## EXERCISE AIM
Up to and including the line containing "7 * i := by omega", set down each line of the entries below exactly, starting from the first, and leave out the rest.

[Stored data entries]
━━━━━━
/-- A safe byte reads as the two levels whose code it is, and no other byte does (R169). -/
theorem readSafe_eq_some {b : Nat} {p c : Level} : readSafe b = some (p, c) ↔ b = levelCode p + 4 * levelCode c := by
  constructor
  · intro h
    have hb : b < 16 := by
      by_contra hb
      simp [readSafe, hb] at h
    interval_cases b <;> revert h <;> cases p <;> cases c <;> decide
  · rintro rfl
    cases p <;> cases c <;> rfl

/-- Settings fit a kind of binding when its dead band and its gate do (R7, R27, R70). -/
theorem settingsFit_iff {α : Type} {st : Settings} {k : Option α} : settingsFit st k.isSome = true
    ↔ (k = none → st.deadBand = 0) ∧ (k ≠ none → st.gate = none) := by
  cases k <;> simp [settingsFit]

theorem readComplementPin_eq_some {n : Nat} {k : Option PinNo} :
    readComplementPin n = some k ↔ n = (match k with | none => 0xFF | some p => p.val) := by
  unfold readComplementPin
  cases k with
  | none =>
    by_cases h : n = 0xFF
    · simp [h]
    · simp [h]
  | some p =>
    by_cases h : n = 0xFF
    · have := p.isLt
      simp [h]; omega
    · simp [h, indexOf_eq_some]

theorem claimBlock_offsets (i : Nat) : 7 + 7 * i + 1 = 8 + 7 * i ∧ 7 + 7 * i + 2 = 9 + 7 * i ∧ 7 + 7 * i + 4 = 11 + 7 * i
    ∧ 7 + 7 * i + 5 = 12 + 7 * i ∧ 7 + 7 * i + 6 = 13 + 7 * i := by omega

theorem amendBlock_offsets (i : Nat) : 3 + 4 * i + 2 = 5 + 4 * i ∧ 3 + 4 * i + 3 = 6 + 4 * i := by omega

/-- The seven bytes of a block read as the block they spell (R24, R27, R170). -/
theorem readClaimBlock_eq_some {ps : List Byte} {i : Nat} {earlier : List PinNo} {x : ClaimBlock} :
    readClaimBlock ps (7 + 7 * i) earlier = some x
      ↔ ClaimBlockSpelled ps i x ∧ ∀ p ∈ x.pins, p ∉ earlier := by
  obtain ⟨pin, cpin, st, drive, safe, csafe⟩ := x
  obtain ⟨o1, o2, o4, o5, o6⟩ := claimBlock_offsets i
  simp only [readClaimBlock, bind, Option.bind_eq_some_iff, Prod.exists, o1, o2, o4, o5, o6]
  constructor
  · intro h
    obtain ⟨pin', h1, cpin', h2, st', drive', h3, safe', csafe', h4, h⟩ := h
    split at h
    · rename_i hc
      obtain ⟨hd, hb, hf, hne, hall⟩ := hc
      simp only [Option.some.injEq, ClaimBlock.mk.injEq] at h
      obtain ⟨rfl, rfl, rfl, rfl, rfl, rfl⟩ := h
      obtain ⟨e1, e2, e3⟩ := readSettings_eq_some.1 h3
      have hs := settingsFit_iff.1 hf
      refine ⟨⟨indexOf_eq_some.1 h1, readComplementPin_eq_some.1 h2, ⟨e1, e1 ▸ hd⟩, ⟨e2, e2 ▸ hb⟩, e3,
        readSafe_eq_some.1 h4, hs.1, hs.2, hne⟩, ?_⟩
      simpa using hall
    · cases h
  · rintro ⟨⟨h1, h2, h3, h4, h5, h6, h7, h8, h9⟩, h10⟩
    have e1 := indexOf_eq_some.2 h1
    have e2 := readComplementPin_eq_some.2 h2
    have e3 := readSettings_eq_some.2 ⟨h3.1, h4.1, h5⟩
    have e4 := readSafe_eq_some.2 h6
    have e5 := settingsFit_iff.2 ⟨h7, h8⟩
    refine ⟨_, e1, _, e2, _, _, e3, _, _, e4, if_pos ⟨h3.1 ▸ h3.2, h4.1 ▸ h4.2, e5, h9, ?_⟩⟩
    simpa using h10

/-- The four bytes of a block read as the settings they spell for a binding (R68, R70, R169, R170). -/
theorem readAmendBlock_eq_some {ps : List Byte} {i : Nat} {b : Binding} {st : Settings} :
    readAmendBlock ps (3 + 4 * i) b = some st ↔ AmendBlockSpelled ps i b st := by
  obtain ⟨o2, o3⟩ := amendBlock_offsets i
  simp only [readAmendBlock, bind, Option.bind_eq_some_iff, Prod.exists, o2, o3]
  constructor
  · intro h
    obtain ⟨st', drive, h3, h⟩ := h
    split at h
    · rename_i hc
      obtain ⟨hd, hb, rfl, hf⟩ := hc
      injection h with h
      subst h
      obtain ⟨e1, e2, e3⟩ := readSettings_eq_some.1 h3
      have hs := settingsFit_iff.1 hf
      exact ⟨⟨e1, e1 ▸ hd⟩, ⟨e2, e2 ▸ hb⟩, e3, hs.1, hs.2⟩
    · cases h
  · rintro ⟨h1, h2, h3, h4, h5⟩
    exact ⟨_, _, readSettings_eq_some.2 ⟨h1.1, h2.1, h3⟩,
      if_pos ⟨h1.1 ▸ h1.2, h2.1 ▸ h2.2, rfl, settingsFit_iff.2 ⟨h4, h5⟩⟩⟩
━━━━━━
## ANSWER TO THIS PROBLEM
/-- A safe byte reads as the two levels whose code it is, and no other byte does (R169). -/
theorem readSafe_eq_some {b : Nat} {p c : Level} : readSafe b = some (p, c) ↔ b = levelCode p + 4 * levelCode c := by
  constructor
  · intro h
    have hb : b < 16 := by
      by_contra hb
      simp [readSafe, hb] at h
    interval_cases b <;> revert h <;> cases p <;> cases c <;> decide
  · rintro rfl
    cases p <;> cases c <;> rfl

/-- Settings fit a kind of binding when its dead band and its gate do (R7, R27, R70). -/
theorem settingsFit_iff {α : Type} {st : Settings} {k : Option α} : settingsFit st k.isSome = true
    ↔ (k = none → st.deadBand = 0) ∧ (k ≠ none → st.gate = none) := by
  cases k <;> simp [settingsFit]

theorem readComplementPin_eq_some {n : Nat} {k : Option PinNo} :
    readComplementPin n = some k ↔ n = (match k with | none => 0xFF | some p => p.val) := by
  unfold readComplementPin
  cases k with
  | none =>
    by_cases h : n = 0xFF
    · simp [h]
    · simp [h]
  | some p =>
    by_cases h : n = 0xFF
    · have := p.isLt
      simp [h]; omega
    · simp [h, indexOf_eq_some]

theorem claimBlock_offsets (i : Nat) : 7 + 7 * i + 1 = 8 + 7 * i ∧ 7 + 7 * i + 2 = 9 + 7 * i ∧ 7 + 7 * i + 4 = 11 + 7 * i
    ∧ 7 + 7 * i + 5 = 12 + 7 * i ∧ 7 + 7 * i + 6 = 13 + 7 * i := by omega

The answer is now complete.